Akşamüstüne doğru yolu buralara düşen arkadaşlarım geldi aklıma… ne yapıp edip onları aramalıyım… ama onlar benden daha atik davranıp, Palamut büküne gitmekten bahsettiler… Kadro sağlam hepsi vosvosçu, hepsi rakıcı… olur dedim memnuniyetle… gittim… gecenin sonunda donla olmama aldırmadan denize bile girdim. Çok keyifliydi… Megaköy’de yasakmış donla girmek denize… bizim parolamız hazırdı. “Vosvosçu uyuma! Donuna sahip çık!!!” gecenin o körü ister aldığın alkoldendir deyin ister demeyin su nasıl sıcak ve davetkardı anlatamam… keşke her akşam yüzebilsem…

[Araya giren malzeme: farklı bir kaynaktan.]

-- ==== Sys2Proof/Laws/State.lean ====
section
/-! SUPPORT. What each update of a die leaves and writes, field by field. -/

namespace Sys2Proof.Machine

variable (e : Die) (s : State)

/-! ### Dies of the package -/

@[simp] theorem State.die_setDie_self (d : DieId) (x : Die) : (s.setDie d x).die d = x := by cases d <;> rfl
@[simp] theorem State.die_setDie_other (d : DieId) (x : Die) : (s.setDie d x).die d.other = s.die d.other := by cases d <;> rfl
@[simp] theorem State.pending_setDie (d : DieId) (x : Die) : (s.setDie d x).pending = s.pending := by cases d <;> rfl
@[simp] theorem State.setDie_setDie (d : DieId) (x y : Die) : (s.setDie d x).setDie d y = s.setDie d y := by cases d <;> rfl
@[simp] theorem State.setDie_die (d : DieId) : s.setDie d (s.die d) = s := by cases d <;> rfl
@[simp] theorem State.die_upd_self (d : DieId) (f : Die → Die) : (s.upd d f).die d = f (s.die d) := by simp [State.upd]
@[simp] theorem State.die_upd_other (d : DieId) (f : Die → Die) : (s.upd d f).die d.other = s.die d.other := by simp [State.upd]
@[simp] theorem State.pending_upd (d : DieId) (f : Die → Die) : (s.upd d f).pending = s.pending := by simp [State.upd]
@[simp] theorem State.upd_upd (d : DieId) (f g : Die → Die) : (s.upd d f).upd d g = s.upd d (fun e => g (f e)) := by
  simp [State.upd]
@[simp] theorem State.upd_same (d : DieId) : s.upd d (fun e => e) = s := by simp [State.upd]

Bir gün sonra “başka hayatlar” tanıdım. Çok memnunum… burada o kadar çok “başka hayatlar” var ki… Sağlığım yerinde, kafam rahat bir de hasret olmasa… O gece “dostum” adlı türkü çalmaya başladığında bir çocuk gibi heyecanlanıp, dostumu aradım… etrafımda eşimi ve kızımı aradım bütün gece… her şey iyi hoş da bir de hasretlik olmasa…keşke tüm sevdiklerimle burada yepyeni bir hayatın temellerini atabilsek… sizler doğru yolu bulup, megaköy’ü terkedip, buralara gelseniz keşke… Burada çok ilginç bir hayat var…

Kalın sağlıcakla,

Vosmanius
01.09.05

“Bugün dünya barış günüydü… tüm dünyaya barış dolu günler…”

1 yorum:

Adsız dedi ki...

Seni koca kafalı şey seniiiii seni çok özlemiş olan İstanbul'a artık gelsen diyoruz ?? Datça Datça diye diye bütün yaz mevsimini yediniz zatennn yeter kış geldi ..dön yuvaya !!!